The wind whipped up again, brushing his hair around his face as he stood stock still, shirt flapping against his stomach. Brendon couldn’t feel the chill like the child did. She was helpless, looking up at him with a hint of vague curiosity and terror, sniffling tears. Brendon scuffed his shoe into the pavement of the sidewalk and flexed his fingers, taking a calming breath before kneeling to get eye-to-eye with her.

Pete was ready to pounce at any moment yet he didn’t want to mess with what could be Brendon’s last reserves of control.

When Brendon reached that first trembling hand to cup her face, she flinched with fear and the abnormality of his skin.
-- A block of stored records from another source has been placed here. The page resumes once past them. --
-- ==== Sys2Proof/Machine/Step.lean ====
section
/-! DEFINITION. One step of the part: the command at the front of its queue. -/

namespace Sys2Proof.Machine

/-- One step: the front command acts with the rest of the queue waiting; on an empty queue the block idles
(log entry 5). -/
def step (s : State) : Host.Outcome State Fault Refusal :=
  match s.pending with
  | [] => .next s
  | c :: rest => exec c { s with pending := rest }

/-- The state with the command a word spells put at the front of its queue; no word spells one (log entry 1). -/
def State.withFetchWord (s : State) (nbits w : Nat) : State :=
  match decodeTableWord nbits w with
  | some c => { s with pending := c :: s.pending }
  | none => s

end Sys2Proof.Machine
end

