/-- LOSS_TIMER_EXPIRY (R89, R90, R94, R95): the channel counts an invalid cycle, forgets its last crossing and
its candidate, and restarts its timer at 100 ms; the figures of its record are kept. An expiry taken before the
sample set of its instant leaves the candidate to that set, whose crossing is accepted, finds no last accepted
crossing and only opens a cycle, with s_b and the present sample as its first samples; that R90's two sentences
on the candidate part in this way is the model's reading (log entry 65, DEDUCED). The time at which the row acts
is the model's (log entry 2), and a timer that does not run does not expire (log entry 40, the model's reading).
What a loss expiry does at the readers of its record. CABLE (R63, R145, R147): SEPARATING completes
where the PB channel is IDLE and the PB reports open, and no other state is left; the overload timer stands, the
record then being HELD or INVALID; and marked members are released where the power held is within what the rest
of the group can carry, the limit falling where that leaves less than it was, with a CAPACITY frame to the ship
(R52). That outside ENERGISING to SEPARATING nothing is released at a loss is the model's reading (log entry 54,
DEDUCED). SHIP (R99, R108): a check in EVALUATING or CLOSING takes the result RECORDS and asks WINDOW
de-asserted, its figures as they were; RECOVERING ends once the PB channel is IDLE and the PB reports open, with
the noted exit or in EVALUATING. That it leaves the last result and the last figures as they were in RECOVERING
is the model's choice (log entry 57). -/
def Obligations.LossTimersAct : Prop :=
  (∀ s : State, s.ready = true → s.sound = true →
    (∀ (ch : ChannelId) (n : Nat), s.lossTimer ch = some n →
      ∃ t, exec (.lossTimerExpiry ch) s = .next t ∧
        t.lossTimer ch = some (100 * Config.ticksPerMs) ∧
        (∀ o, ch = .cable o →
          (t.outlet o).cable = { (s.outlet o).cable with
            candidate := if s.due.sample ≤ n then (s.outlet o).cable.candidate else none
            lastCrossing := none, lossTimer := some (100 * Config.ticksPerMs)
            sums := CycleSums.zero
            record := { (s.outlet o).cable.record with
              crossing := none, validity := (s.outlet o).cable.record.validity.onInvalid } } ∧
          (t.outlet o).power = { (s.outlet o).power with validity := (s.outlet o).power.validity.onInvalid } ∧
          (t.outlet o).ship = ((s.elapse n).outlet o).ship) ∧
        (∀ o, ch = .ship o →
          (t.outlet o).ship = { (s.outlet o).ship with
            candidate := if s.due.sample ≤ n then (s.outlet o).ship.candidate else none
            lastCrossing := none, lossTimer := some (100 * Config.ticksPerMs)
            sums := CycleSums.zero
            record := { (s.outlet o).ship.record with
              crossing := none, validity := (s.outlet o).ship.record.validity.onInvalid } } ∧
          (t.outlet o).cable = ((s.elapse n).outlet o).cable ∧ (t.outlet o).power = (s.outlet o).power) ∧
        (ch = .grid →
          t = { s.elapse n with grid := t.grid, status := t.status } ∧
          t.grid.channel = { s.grid.channel with
            candidate := if s.due.sample ≤ n then s.grid.channel.candidate else none
            lastCrossing := none, lossTimer := some (100 * Config.ticksPerMs)
            sums := CycleSums.zero
            record := { s.grid.channel.record with
              crossing := none, validity := s.grid.channel.record.validity.onInvalid } } ∧
          t.grid.importPower = s.grid.importPower ∧
          (s.grid.channel.record.validity = .held 3 → t.grid.overTimer = none ∧ t.grid.overSet = false)) ∧
        t.log = s.log ∧ t.terminal = s.terminal ∧ t.follows s = true) ∧
    ∀ ch, s.lossTimer ch = none → exec (.lossTimerExpiry ch) s = .next s) ∧
  (∀ (c : Channel) (k : Candidate), c.candidate = some k → c.armed = true → k.before < 0 → 0 ≤ k.after.wave →
    ∀ (nominal : Nat) (now : Timestamp) (x : ChannelSample), 0 ≤ x.wave →
      let first := (c.lose true).take nominal now x
      let last := (c.lose false).take nominal now x
      let a := k.before.natAbs
      let d := (k.after.wave - k.before).toNat
      let time := k.beforeTime + BitVec.ofNat 32 ((2000 * a + d) / (2 * d))
      (first.2 = some .opened ∧ first.1.lastCrossing = some time ∧
        first.1.lossTimer = some (100 * Config.ticksPerMs) ∧
        first.1.record = { c.record with crossing := some time, validity := c.record.validity.onInvalid } ∧
        first.1.sums.count = 2 ∧
        first.1.sums.squares = k.after.wave.natAbs * k.after.wave.natAbs + x.wave.natAbs * x.wave.natAbs) ∧
      (0 ≤ c.previous.getD 0 → last.2 = none ∧ last.1.candidate = none ∧ last.1.lastCrossing = none ∧
        last.1.record = { c.record with crossing := none, validity := c.record.validity.onInvalid })) ∧
  (∀ s : State, s.ready = true → s.sound = true → s.accounts = true → ∀ (o : OutletId) (n : Nat),
    let u := s.elapse n
    let x := u.outlet o
    let unwound := x.pb.channel = .idle ∧ x.pb.feedback = false
    (s.lossTimer (.cable o) = some n →
      let power := { x.power with validity := x.power.validity.onInvalid }
      let marked := (s.members o [.running]).filter fun m => (s.module m).releasePending
      let spare : Int := (s.groupCapacity o : Int) - s.ratings marked
      let released := power.validity ≠ .invalid ∧ power.p ≤ spare * 900
      ∃ t, exec (.lossTimerExpiry (.cable o)) s = .next t ∧
        (if x.state = .separating ∧ unwound then
          (t.outlet o).state = .cableLive ∧ (t.outlet o).reference.pending = some .island ∧
            (t.outlet o).reference.setpoint = 0 ∧ (t.outlet o).reference.trim = 0 ∧
            t.hasRaised s o .separated = true ∧ t.hasRaised s o .stateChanged = true
        else if (t.outlet o).limit = x.limit then
          t.outlet o = { x with cable := (t.outlet o).cable, power := power }
        else
          t.modules ≠ u.modules ∧ (t.outlet o).limit ≤ min (t.admitted o) (t.groupCapacity o) ∧
            t.outlet o = { x with
              cable := (t.outlet o).cable, power := power, limit := (t.outlet o).limit
              reference := x.reference.clampTo (t.outlet o).limit
              link := ((u.send o (.capacity (t.outlet o).limit)).outlet o).link }) ∧
        (t.outlet o).power = power ∧ (t.outlet o).pb = x.pb ∧ (t.outlet o).check = x.check ∧
        (t.outlet o).handover.overloadTimer = x.handover.overloadTimer ∧
        (x.state.supplied = true → released → ∀ m ∈ marked,
          (t.module m).state = .releasing ∧ (t.module m).releasePending = false ∧ (t.module m).group = some o ∧
            (t.module m).drain = some (2 * Config.ticksPerSecond) ∧ (t.module m).drainCount = 0 ∧
            (t.module m).releaseShare = (s.module m).share) ∧
        (x.state.supplied = false ∨ ¬released ∨ marked = [] → t.modules = u.modules) ∧
        (∀ q, q ≠ o → t.outlet q = u.outlet q) ∧
        (∀ m, (s.module m).group ≠ some o → t.module m = u.module m) ∧
        t.grants = u.grants ∧ t.common = u.common ∧ t.follows s = true) ∧
    (s.lossTimer (.ship o) = some n →
      ∃ t, exec (.lossTimerExpiry (.ship o)) s = .next t ∧
        (x.check.state = .inactive → (t.outlet o).check = x.check) ∧
        (x.check.state = .evaluating ∨ x.check.state = .closing →
          (t.outlet o).check = { x.check with result := some .records, windowAsked := false }) ∧
        (x.check.state = .recovering → ¬unwound → (t.outlet o).check = x.check) ∧
        (x.check.state = .recovering → unwound → x.check.notedExit = none →
          (t.outlet o).check = { x.check with state := .evaluating }) ∧
        (x.check.state ≠ .recovering ∨ ¬unwound ∨ x.check.notedExit = none →
          t.outlet o = { x with ship := (t.outlet o).ship, check := (t.outlet o).check }) ∧
        (x.check.state = .recovering → unwound → ∀ out, x.check.notedExit = some out →
          (t.outlet o).state = .cableLive ∧ (t.outlet o).check.state = .inactive ∧
          (t.outlet o).check.outcome = some out ∧ (t.outlet o).check.attempts = 0 ∧
          (t.outlet o).check.syncTimer = none ∧ (t.outlet o).check.result = x.check.result ∧
          (t.outlet o).check.figures = x.check.figures ∧ (t.outlet o).reference.pending = some .island ∧
          t.hasRaised s o .stateChanged = true ∧ (∀ e, out.event = some e → t.hasRaised s o e = true)) ∧
        (t.outlet o).pb = x.pb ∧ t.modules = u.modules ∧ (∀ q, q ≠ o → t.outlet q = u.outlet q) ∧
        t.grants = u.grants ∧ t.common = u.common ∧ t.follows s = true))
All of the flaws of being human were even more evident when looking between the two. The man was absolute perfection compared to the innocence of the child, so much so that it was indeed unnatural.
“Hey, shh, don’t cry, love.” he said wistfully, thumbing away lingering tears and trying to put on a smirk that wouldn’t otherwise frighten her more. “They won’t come back. I’m Brendon. What is your name?”

She sniffled a few times and twiddled her thumbs. Pete had no idea Brendon was fairly great with children.
“M-M-Moira.”

Brendon’s grin grew warmly. “Moira, why are you here all by yourself?” He leaned forward, even closer and breaking any kind of rules regarding personal space. The murmurs were impossible to pick up from Pete’s distance as he tried to eavesdrop but only picked up the subtle nods of their heads and the reassuring smile Brendon was projecting, and doing a fucking amazing job in Pete’s opinion. He could sell snake oil with it any time he damn well pleased.
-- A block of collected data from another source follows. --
-- ==== Sys2Proof/Laws/Power.lean ====
section
/-! SUPPORT. What a reset, the beginning and the end of start-up do to the parts of the state, and which trips
command both breakers. -/

namespace Sys2Proof.Machine

/-! ### Start-up -/

@[simp] theorem State.beginStartUp_module (s : State) (m : Fin 8) :
    s.beginStartUp.module m = { s.module m with message := some stopMessage } := by
  simp [State.beginStartUp, State.module]

@[simp] theorem State.beginStartUp_outlet (s : State) (o : OutletId) : s.beginStartUp.outlet o = s.outlet o := rfl
@[simp] theorem State.beginStartUp_phase (s : State) : s.beginStartUp.phase = .startingUp := rfl

@[simp] theorem State.startPolling_module (s : State) (m : Fin 8) :
    s.startPolling.module m = { s.module m with command := none } := by
  simp [State.startPolling, State.module]

@[simp] theorem State.startPolling_outlet (s : State) (o : OutletId) : s.startPolling.outlet o = s.outlet o := rfl
@[simp] theorem State.startPolling_phase (s : State) : s.startPolling.phase = s.phase := rfl

/-! ### Values after a reset -/

@[simp] theorem State.afterReset_phase (s : State) (p : Phase) : (s.afterReset p).phase = p := rfl
@[simp] theorem State.afterReset_pending (s : State) (p : Phase) : (s.afterReset p).pending = s.pending := rfl
@[simp] theorem State.afterReset_status (s : State) (p : Phase) : (s.afterReset p).status = StatusUnit.reset := rfl
@[simp] theorem State.afterReset_terminal (s : State) (p : Phase) : (s.afterReset p).terminal = Terminal.reset := rfl

@[simp] theorem State.afterReset_outlet (s : State) (p : Phase) (o : OutletId) :
    (s.afterReset p).outlet o = (s.outlet o).afterReset := by cases o <;> rfl

@[simp] theorem State.afterReset_module (s : State) (p : Phase) (m : Fin 8) :
    (s.afterReset p).module m = (s.module m).afterReset (p == .startingUp) := by
  simp [State.afterReset, State.module]

/-- STOP goes to every module exactly where the reset begins start-up (R66). -/
theorem State.afterReset_message (s : State) (p : Phase) (m : Fin 8) :
    ((s.afterReset p).module m).message = if p = .startingUp then some stopMessage else none := by
  cases p <;> simp [Module.afterReset]

/-- A reset keeps the retained store (R5, R43). -/
theorem State.afterReset_retained (s : State) (p : Phase) : (s.afterReset p).retained = s.retained := by
  simp [State.retained, State.afterReset, Outlet.afterReset, Meter.afterReset, Module.afterReset,
    Function.comp_def]

/-! ### Trips -/

/-- The causes at which the outlet controller commands the breakers itself (R15, log entry 13): every other cause
is one at which the unit has acted on both. -/
theorem TripCause.commandsBoth_iff (c : TripCause) :
    c.commandsBoth = true ↔ c.byController = true ∨ c = .sbFail := by
  simp [TripCause.commandsBoth]

end Sys2Proof.Machine
end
Brendon stood and took her hand in his, and with one last comforting grin, he stared pointedly forward.
“Let’s go find her then. I’m sure she’s around here somewhere looking for you too.” As he passed Pete’s dumbfounded face, Brendon shot a knowing glare in his direction, shaking his head half condescendingly and half amused.

“Still think I’m becoming the monster?”

On Pete’s list of Brendon’s Most Shocking and Profound Acts, this wouldn’t even come close to what he would do three months later.